In all the competitor’s defense I don’t think the show truly represented anyone’s personality or “true self” because reality show or not, it was filmed and edited by TLC to be what they wanted it to be. Ratings were a huge consideration and the more drama TLC could make seem to be going on the better the numbers. Sadly, the show is but a small and clear example of what America’s seems to want in their hero’s. Win at all cost. Win for the sake of winning and don’t worry about the causalities left behind you.
Clearly it’s a competition. This means someone wins, someone loses. I got that. I just don’t feel comfortable watching someone win by unfair means. By adding to TLC’s success with the show am I not agreeing with the message of the programs? In my heart Gretel Ann’s sabotages were cheating. Ashley’s lack of self-control and seemingly being favored by the main contests judge were unsportsmanlike behavior and also cheating.
In the Scriptures of the New Testament in John 2:13-17 Jesus responded with passion, with righteous anger because men were selling inferior animals for sacrifice in the temple courtyards and he overturned their tables, driving the men out with a whip. He did not sin in his anger.
As a believer I struggle with my passion on this subject of competition and passions that arise due to it. I think that the adage, “all things in moderation” adeptly applies. Competition, regards of the event, isn’t evil – mankind’s inability to temper their wish to win or for their favored team to win while expecting fair behavior from everyone is where the potential for evil exists.

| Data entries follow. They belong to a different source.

/-- Non-VCL units in as few packets as take them in order: all in one where they fit (R385). Where they do not, the rule gives no
way: a packet takes as many as fit, and a unit larger than a payload is cut like a slice (DEDUCED, log entry 81). `acc` are the
units of the packet in progress. -/
def packUnits (kind room : Nat) : Nat → Nat → List Nat → List Nat → List Piece
  | _, _, [], [] => []
  | idx, _, acc, [] => [together kind idx acc]
  | idx, first, acc, x :: rest =>
    let more := acc ++ [x]
    if (together kind idx more).size ≤ first then packUnits kind room idx first more rest
    else if acc.isEmpty then fragment kind idx x first room ++ packUnits kind room (idx + 1) room [] rest
    else if x ≤ room then together kind idx acc :: packUnits kind room (idx + acc.length) room [x] rest
    else together kind idx acc :: (fragment kind (idx + acc.length) x room room
      ++ packUnits kind room (idx + acc.length + 1) room [] rest)

/-- The packets of a row of a stream: the non-VCL units before the first slice, the slices, the suffix units after the last one. -/
def packRow (first room : Nat) (pre slices suf : List Nat) : List Piece :=
  let head : List Piece := match slices with
    | [] => packUnits 0 room 0 first [] pre
    | x :: _ =>
      let agg := 2 + 2 * (pre.length + 1) + sumNat pre + x
      if !pre.isEmpty && agg ≤ first then [⟨[(0, 0, sumNat pre), (1, 0, x)], agg, sumNat pre + x⟩]
      else packUnits 0 room 0 first [] pre ++ fragment 1 0 x (if pre.isEmpty then first else room) room
  let rest := ((List.range slices.length).drop 1).flatMap fun k => fragment 1 k (slices.getD k 0) room room
  head ++ rest ++ packUnits 2 room 0 room [] suf

/-- Bytes of the decoding-unit information SEI of a row (the worked row of chapter 13; log entry 37). -/
def duiBytes : Nat := 10

/-- The bytes of the non-VCL units before the rows of a picture. -/
def Ch.prefixBytes (h : Ch) (g : ChCfg) (frame : Nat) : Nat :=
  sumNat ((h.prefixKinds g frame).map fun k => ceilDiv (nalBits g k 0) 8)

/-- The slice of a task: a coded one from the output cistern, or one that packaging writes from the skip template and the slice
header (R223, R388). -/
def State.sliceUnit (s : State) (t : TaskRec) : OutUnit :=
  match s.enc.output.find? fun x => x.stream == t.stream && x.frame == t.frame && x.row == t.row && x.col == t.col with
  | some x => x
  | none =>
    let nal : Nal := match s.job? t with | some j => .slice (j.head (some []) true) | none => .aud
    ⟨t.stream, t.frame, t.row, t.col, nal, ceilDiv t.res.bits 8, [], false, !s.awaitsCheck t⟩

/-- The NAL units of a row of a stream's picture in their order (table "NAL unit order of one picture"). -/
def State.rowUnits (s : State) (i c frame row cap0 : Nat) (g : ChCfg) : List OutUnit :=
  let h := s.ch c
  let last := row + 1 == (s.strm i).rows g.ctu
  let aux := auxBytes ((alookup (s.strm i).aux frame).getD [])
  let one (len : Nat) (k : NalKind) : OutUnit := ⟨i, frame, row, 0, s.nalOf i c frame row cap0 g k, len, [], false, true⟩
  (if row = 0 then (h.prefixKinds g frame).map fun k => one (ceilDiv (nalBits g k 0) 8) k else [])
    ++ [one duiBytes .unitInfo]
    ++ (sortBy (·.col) (s.enc.tasks.filter fun t => t.stream == i && t.frame == frame && t.row == row)).map s.sliceUnit
    ++ (if last then h.suffixKinds.map fun k => one (ceilDiv (suffixUnit g aux k) 8) k else [])
    ++ (if last && h.lastPic frame then [one (ceilDiv (nalBits g .endOfBitstream 0) 8) .endOfBitstream] else [])

/-- The units before the slices of a row, the slices, the units after them, in bytes. -/
def splitUnits (l : List OutUnit) : List Nat × List Nat × List Nat :=
  ((l.takeWhile (!·.isSlice)).map (·.len), (l.filter (·.isSlice)).map (·.len),
   ((l.dropWhile (!·.isSlice)).filter (!·.isSlice)).map (·.len))

/-- A row's units are packed: packaging returns their credits; those that the self-check still reads stay (R24, R339). -/
def State.unitsPacked (s : State) (i frame row : Nat) (l : List OutUnit) : State :=
  s.onEnc fun e =>
    { e with output := (e.output.filter fun x => !(x.stream == i && x.frame == frame && x.row == row))
        ++ (l.filter (!·.checked)).map fun x => { x with packed := true } }

/-- NAL bytes of a picture that precede a row (R423). -/
def State.nalBefore (s : State) (stream frame row : Nat) (pre : Nat) : Nat :=
  sumNat ((s.enc.tasks.filter fun t => t.stream == stream && t.frame == frame && t.row < row).map
    fun t => ceilDiv t.res.bits 8) + (if row = 0 then 0 else pre + duiBytes * row)

/-- Bytes of the transport stream that a row takes: NAL units with a start code of 4 bytes each (PRESUMED, log entry
38), a PES header of 14 at the start of a picture. -/
def tsBytes (units nal : Nat) (start : Bool) : Nat := nal + 4 * units + (if start then 14 else 0)

/-- TS packets of a row: 184 bytes each; a PCR takes 8 of the first (R398, R400). -/
def tsCount (bytes : Nat) (pcr : Bool) : Nat := ceilDiv (bytes + (if pcr then 8 else 0)) 184

/-- A group of sizes of at most seven TS packets. -/
def tsGroups (n : Nat) : List Nat :=
  (List.range (ceilDiv n 7)).map fun k => min 7 (n - 7 * k)

/-- The queues of a stream by path: N0, and N1 with DUAL (R403). -/
def paths (i : Nat) (dual : Bool) : List (Nat × Nat) := if dual then [(0, i), (1, 64 + i)] else [(0, i)]

/-- The header fields of a stream's packet that are not its template's. -/
def State.rtpHead (s : State) (p : Packet) : RtpHead :=
  let (pt, ssrc, csum) := if p.stream < 32 then let v := s.pv p.stream; (v.pt, v.ssrc, v.csum)
    else let a := s.pa (p.stream - 32); (a.pt, a.ssrc, false)
  ⟨pt, ssrc, csum, p.seq, p.ts, p.marker, p.ext⟩

/-- A packet of `n` payload bytes enters the queue of each of its paths that has a template. A UDP checksum over bytes that the model
does not hold is free (log entry 81). -/
def State.queuePacket (s : State) (i : Nat) (dual : Bool) (tmpl : List (Option Template)) (p : Packet) (n : Nat)
    (paced : Nat) (late : Bool) : State :=
  let r := s.rtpHead p
  let sum := s.freeVal 390 (65536 * p.stream + p.seq)
  (paths i dual).foldl (fun s (path, q) =>
    match tmpl.getD path none with
    | some t =>
      let p := { p with port := path, queue := q, size := n + 12 + p.ext.length + t.around
                        head := t.header r n (if p.pts.isSome then [] else p.data) sum }
      s.enqueue q { len := max 64 p.size, release := p.release, paced := paced, late := late, content := .media p }
    | none => s) s

/-- Whether every queue of a stream has room for bytes more (R23, R416). -/
def State.queueRoom (s : State) (i : Nat) (dual : Bool) (bytes : Nat) : Bool :=
  (paths i dual).all fun (_, q) => decide ((s.queue q).bytes + bytes ≤ queueCap)

/-- A late packet is counted, and PACKAGE:0x01 raised (R402). -/
def State.lateOne (s : State) (i frame release : Nat) : State :=
  if s.now ≤ release then s
  else
    let late := (s.now - release) / nsU
    let s := s.raise 0x0A 0x01 i (s.streamChan i)
    if i < 32 then
      s.onPv i fun v =>
        { v with late := v.late + 1
                 lateFrame := match v.lateFrame with
                   | some (f, n, m) => if f = frame then some (f, n + 1, max m late) else some (frame, 1, late)
                   | none => some (frame, 1, late) }
    else s.onPa (i - 32) fun v => { v with late := v.late + 1 }

/-- One RTP packet of a video stream: next sequence number, timestamp, marker, extension; in a transport stream the TS packet that
takes a PCR, the PTS of a PES packet that begins in it, and the status bytes that this carries. -/
def State.videoPacket (s : State) (i frame row ts release paced : Nat) (marker : Bool) (ext : List Byte)
    (parts : List (Nat × Nat × Nat)) (payload : Nat) (pcr pts : Option Nat) (status : List Byte) : State :=
  let v := s.pv i
  let late := decide (release < s.now)
  let p : Packet :=
    { port := 0, queue := 0, stream := i, seq := v.seq, ts := ts, marker := marker, size := 0, release := release
      frame := frame, row := row, ext := ext, parts := parts, pcr := pcr, pts := pts, data := status }
  let s := s.lateOne i frame release
  (s.queuePacket i v.dual v.tmpl p payload paced late).onPv i fun v =>
    { v with seq := (v.seq + 1) % 65536 }

/-- PKG_LATE, once for a frame with a late packet, after its last row (R402). -/
def State.lateEvt (s : State) (i frame : Nat) : State :=
  match (s.pv i).lateFrame with
  | some (f, n, m) =>
    if f = frame then
      (s.event 0x0A01 (s.streamChan i) (chanVec (s.streamChan i)) [i, frame, n, m]).onPv i fun v => { v with lateFrame := none }
    else s
  | none => s

/-- The header extension of the first packet of a row in RTP (R389). -/
def State.rowExt (s : State) (i c frame row cap0 : Nat) (g : ChCfg) (hook : List Word) : List Byte :=
  let v := s.pv i
  extBytes ((if v.hookId != 0 && !hook.isEmpty then [(v.hookId, hook.flatMap fun w => beBytes 4 w.toNat)] else [])
    ++ (if row = 0 && v.tcId != 0 then [(v.tcId, s.timeCode c frame g v.tcOffset cap0)] else []))

/-- The packets of a row in RTP (FORMAT 0 and 1): what each carries. -/
def State.rtpPieces (s : State) (i : Nat) (ext : List Byte) (l : List OutUnit) : List Piece :=
  let room := (s.pv i).maxUdp - 12
  let (pre, sl, suf) := splitUnits l
  packRow (room - ext.length) room pre sl suf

For myself, I am torn between the enjoyment I have in the creative process and methods of achieving the construction of cakes that are masterpieces of art and in watching others strive to be a part of that with the awareness that the shows have entered that arena of passion gone awry. Do I continue to watch or do I hand the remote over to my husband?
Sadder still, am I more distracted by pondering misguided passion in a TV reality show than in being passionate about Jesus Christ? Shouldn’t the sixth definition for passion be far more important to me than whether or not the winner of a television program contest deserved the victory or not? Wow, I just condemned myself.